Wednesday, August 22, 2007

Fortune Magazine: America Dangerously Lagging in Worker Abuse!

The International Labor Organization (ILO) of the United Nations tracks data about how workers are treated around the world. Recently (June 2007), ILO released a study called Working Time Around the World, which examines employees' work hours in various countries. (You can find a press release about the report and a link to its key findings here.)

Here is how ILO sums up the study:

[A]n estimated 22 per cent of the global workforce, or 614.2 million workers, are working "excessively" long hours.

Shorter hours, the report says, can have positive consequences including benefits to workers' health and family lives, reduced accidents at the workplace, as well as greater productivity and equality between the sexes. At the same time, the study says a considerable number of short-hours workers in developing and transition countries may be underemployed, and thus more likely to fall into poverty.

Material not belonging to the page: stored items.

/-- Thermal hold begins, with event 0x0C07 and pre-emption, or ends (R529, R542). -/
def State.thermalHold (s : State) (tj : List Int) : State :=
  if !s.pw.hold && tj.any (fun t => decide (s.thermLimit 8 ≤ t)) then
    ((s.setPw { s.pw with hold := true }).pwrReport 0x0C07).preemptBest
  else if s.pw.hold && tj.all (fun t => decide (t ≤ s.thermLimit 16)) then (s.setPw { s.pw with hold := false }).endHeld
  else s

/-- The coolant sensors, with event 0x0C0C when the inlet passes 40 degrees (R541). -/
def State.coolant (s : State) (inlet outlet : Int) : State :=
  let hot := decide (640 < inlet)
  let t := (s.setReg .pwrCoolant 0 0 (fields [(wrap 16 inlet, 0), (wrap 16 outlet, 16)])).setPw { s.pw with coolantHigh := hot }
  if hot && !s.pw.coolantHigh then t.pwrReport 0x0C0C else t

/-- THERMAL_SAMPLE (R540 to R543). -/
def execThermalSample (x : ThermalInput) : State → Out :=
  lift (fun s =>
    if s.pw.state = .off then s
    else
      let s1 := ((s.coolant x.inlet x.outlet).throttle x.tj).thermalHold x.tj
      if x.tj.any (fun t => decide (1760 ≤ t)) then s1.trip 0x0C08 else s1)

/-- THERM_ALERT_N as the module drives it: low (false) under R544. -/
def State.thermAlertN (s : State) : Bool :=
  !(s.pw.ceilings.any (fun c => decide (c < 16)) || s.pw.hold || decide (s.pw.state = .tripped))

/-- STBY_OK as the module drives it (R519). -/
def State.stbyOk (s : State) : Bool := decide (s.pw.state ≠ .off)

/-- An output pin: driven while STBY_OK is high, else high-impedance (R602). -/
def State.pin (s : State) (level : Bool) : Option Bool := if s.stbyOk then some level else none

/-- THERM_ALERT_N as the pin shows it (R544, R602). -/
def State.thermAlertPin (s : State) : Option Bool := s.pin s.thermAlertN

/-- PERST_N of a CXL connector: low from reset until the port's training starts (R611). -/
def State.perstN (s : State) (p : Fin 4) : Option Bool := s.pin (s.boot.ready && decide ((s.cxlPort p).state ≠ .down))

/-! ## Parking (R530) -/

/-- SITE_UNPARK_DONE (R530): the site is parked, or has power, as its part asks. -/
def execSiteUnparkDone (i : SiteId) : State → Out :=
  lift (fun s =>
    if s.parks i then { s with integ := { s.integ with unparked := s.integ.unparked.filter (fun k => decide (k ≠ i)) } }
    else s.power i)

/-! ## Supply failures (R518, R537, R539, R598) -/

/-- PWR_ALERT_N is low: SHELF_LOSS, no ballast, the shelf cap, pre-emption, event 0x0C04 (R529, R537). -/
def State.shelfDown (s : State) : State :=
  if s.pw.state = .off then s
  else if s.pw.shelfLoss then s.setPw { s.pw with alertHigh := false }
  else
    let t := s.setPw { s.pw with
      shelfLoss := true, alertHigh := false, levels := s.pw.levels.map (fun x => { x with ballast := 0 }) }
    ((t.pwrReport 0x0C04).recap).preemptBest

/-- SHELF_ALERT (R537). -/
def execShelfAlert : State → Out := lift (fun s => s.shelfDown)

/-- SHELF_ALERT_CLEAR (R537). -/
def execShelfAlertClear : State → Out :=
  lift (fun s =>
    if s.pw.shelfLoss then (s.setPw { s.pw with shelfLoss := false, alertHigh := true }).newCaps
    else s.setPw { s.pw with alertHigh := true })

/-- INPUT_LOW (R539): as PWR_ALERT_N low, with event 0x0C0D. -/
def execInputLow : State → Out :=
  lift (fun s => if s.pw.state = .off then s else (s.pwrReport 0x0C0D).shelfDown)

/-- INPUT_FAIL (R539, R587): every rail goes off, and the flash writes under way with them. -/
def execInputFail : State → Out := lift (fun s => s.coldReset 0 .off)

/-- INPUT_RISE (R518, R539): OFF is left for STANDBY, where boot stage 1 runs. -/
def execInputRise : State → Out :=
  lift (fun s => if s.pw.state = .off then (s.setPw { s.pw with state := .standby }).leaveStandby else s)

/-- INPUT_HIGH (R598). -/
def execInputHigh : State → Out := lift (fun s => s.trip 0x0C10)

/-! ## PWR_EN, MOD_RESET_N and STAGGER (R518, R520, R532, R587) -/

/-- PWR_EN_RISE (R518, R520), with the straps of MOD_ID as they read. -/
def execPwrEnRise (straps : BitVec 6) : State → Out :=
  lift (fun s => (s.setPw { s.pw with pwrEn := true, straps := straps }).leaveStandby)

/-- PWR_EN_FALL (R518, R532, R587). -/
def execPwrEnFall : State → Out :=
  lift (fun s =>
    let t := s.setPw { s.pw with pwrEn := false }
    match s.pw.state with
    | .off | .standby => t
    | .stagger | .ramp | .on | .tripped => if s.pw.down = some .standby then t else t.startReset true 1)

/-- STAGGER_END (R520): the module enters RAMP. -/
def execStaggerEnd : State → Out :=
  lift (fun s =>
    if s.pw.state ≠ .stagger then s
    else { s with pw := { s.pw with state := .ramp }, boot := { s.boot with stage := 1 } })

/-- RAMP_DOWN_DONE (R532, R591). -/
def execRampDownDone : State → Out :=
  lift (fun s =>
    match s.pw.down with
    | none => s
    | some d =>
      if s.boot.flashWrites = 0 then s.endDown
      else { s with boot := { s.boot with waitingReset := some (decide (d = .standby), if d = .standby then 1 else s.boot.cause) } })

/-- FLASH_RECORD_WRITTEN (R591). -/
def execFlashRecordWritten : State → Out :=
  lift (fun s =>
    let t := { s with boot := { s.boot with flashWrites := s.boot.flashWrites - 1 } }
    match t.boot.waitingReset with
    | some (cold, cause) =>
      if t.boot.flashWrites ≠ 0 then t
      else if t.pw.down.isSome then t.endDown
      else t.beginReset cold cause
    | none => t)

/-- MOD_RESET (R587). -/
def execModReset : State → Out :=
  lift (fun s =>
    let t := s.setPw { s.pw with resetN := false }
    if s.pw.state = .off then t else t.startReset true 2)

/-- MOD_RESET_N_RELEASE (R518). -/
def execModResetNRelease : State → Out := lift (fun s => (s.setPw { s.pw with resetN := true }).leaveStandby)

end Sys2Proof.Machine
end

"The good news is that progress has been made in regulating normal working hours in developing and transition countries, but overall the findings of this study are definitely worrying, especially the prevalence of excessively long hours", said Jon C. Messenger, Senior Research Officer for the ILO's Conditions of Work and Employment Programme and a co-author of the study.
Now, how does the United States come out in this study? Here's what ILO says:

In terms of those countries with the highest incidence of long working hours for 2004-05 (defined as more than 48 hours per week), Peru topped the list at 50.9 per cent of workers, the Republic of Korea at 49.5 per cent, Thailand at 46.7 per cent, and Pakistan at 44.4 per cent. In developed countries, where working hours are typically shorter, the United Kingdom stood at 25.7 per cent, Israel at 25.5 per cent, Australia at 20.4 per cent, Switzerland at 19.2 per cent, and the United States at 18.1 per cent.
So, the news about the U.S. is pretty good, then! We have our share of people who are working too darn hard, but fortunately the numbers are relatively low compared to other countries--less than one fifth of the total workforce. Maybe this makes up, in part, for the widely-reported fact that Americans get far less vacation time than their counterparts in other developed countries--and that the U.S. is the only developed country with no legally mandated time off.

But if you think it's good news that "only" eighteen percent of Americans are working "excessive hours" as defined by ILO, you aren't economics columnist Geoff Colvin. Here's how Colvin spins the exact same data in the current (September 3) issue of Fortune magazine:


By global standards, we're lazy. We've been getting lazier. And the days of the American dolce vita may be numbered. . . . When it comes to what we might call hard work, meaning the proportion of workers who put in more than 48 hours a week, America is near the bottom of the heap. . . . I know, I know--you're working harder than ever, and so is your spouse. But we're not talking about you; we're talking about the whole country, on average. And I'm afraid the findings are dramatic.
For Fortune magazine, it's a darn shame that more Americans aren't working excessive hours! What ever happened to the good old work ethic? How will our "couch-potato nation" ever hold its own against those hard-working Asian hordes?

Colvin caps his column with an anecdote from GE chief Jeff Immelt about visiting the Chinese Transport Ministry and finding everybody working all day--on a Sunday. Immelt frets: "I believe in quality of life, work-life balance, all that stuff. But that's the competition. So unless we're willing to compete . . ."

It's not clear to me in what sense Americans are competing against workers in a Chinese government agency, but let that pass. The real point of the story is that Jeff Immelt obviously wishes he could make GE's workers put in seven-day weeks--for their own good! So they can compete!

Particularly revealing, I think, is the part of the column where Colvin assures his readers that they themselves are "working harder than ever." We can see what this is all about. The mid-level executives who make up the bulk of Fortune's readers love to think of themselves as over-worked, over-stressed, over-burdened. (For all I know, they are.)

So Colvin, perhaps semi-sarcastically, throws them that crumb. His message: We, the dynamic managers of America, are more than pulling our weight. The problem lies with the playful, indolent darkies at the bottom of the totem pole--those administrative assistants, customer service reps, and assembly-line workers who are living la dolce vita and actually getting home in time to eat dinner with their kids once in a while! The outrage!

Fascinating, isn't it, to see how the world is viewed by people who fancy themselves the bosses of the rest of us?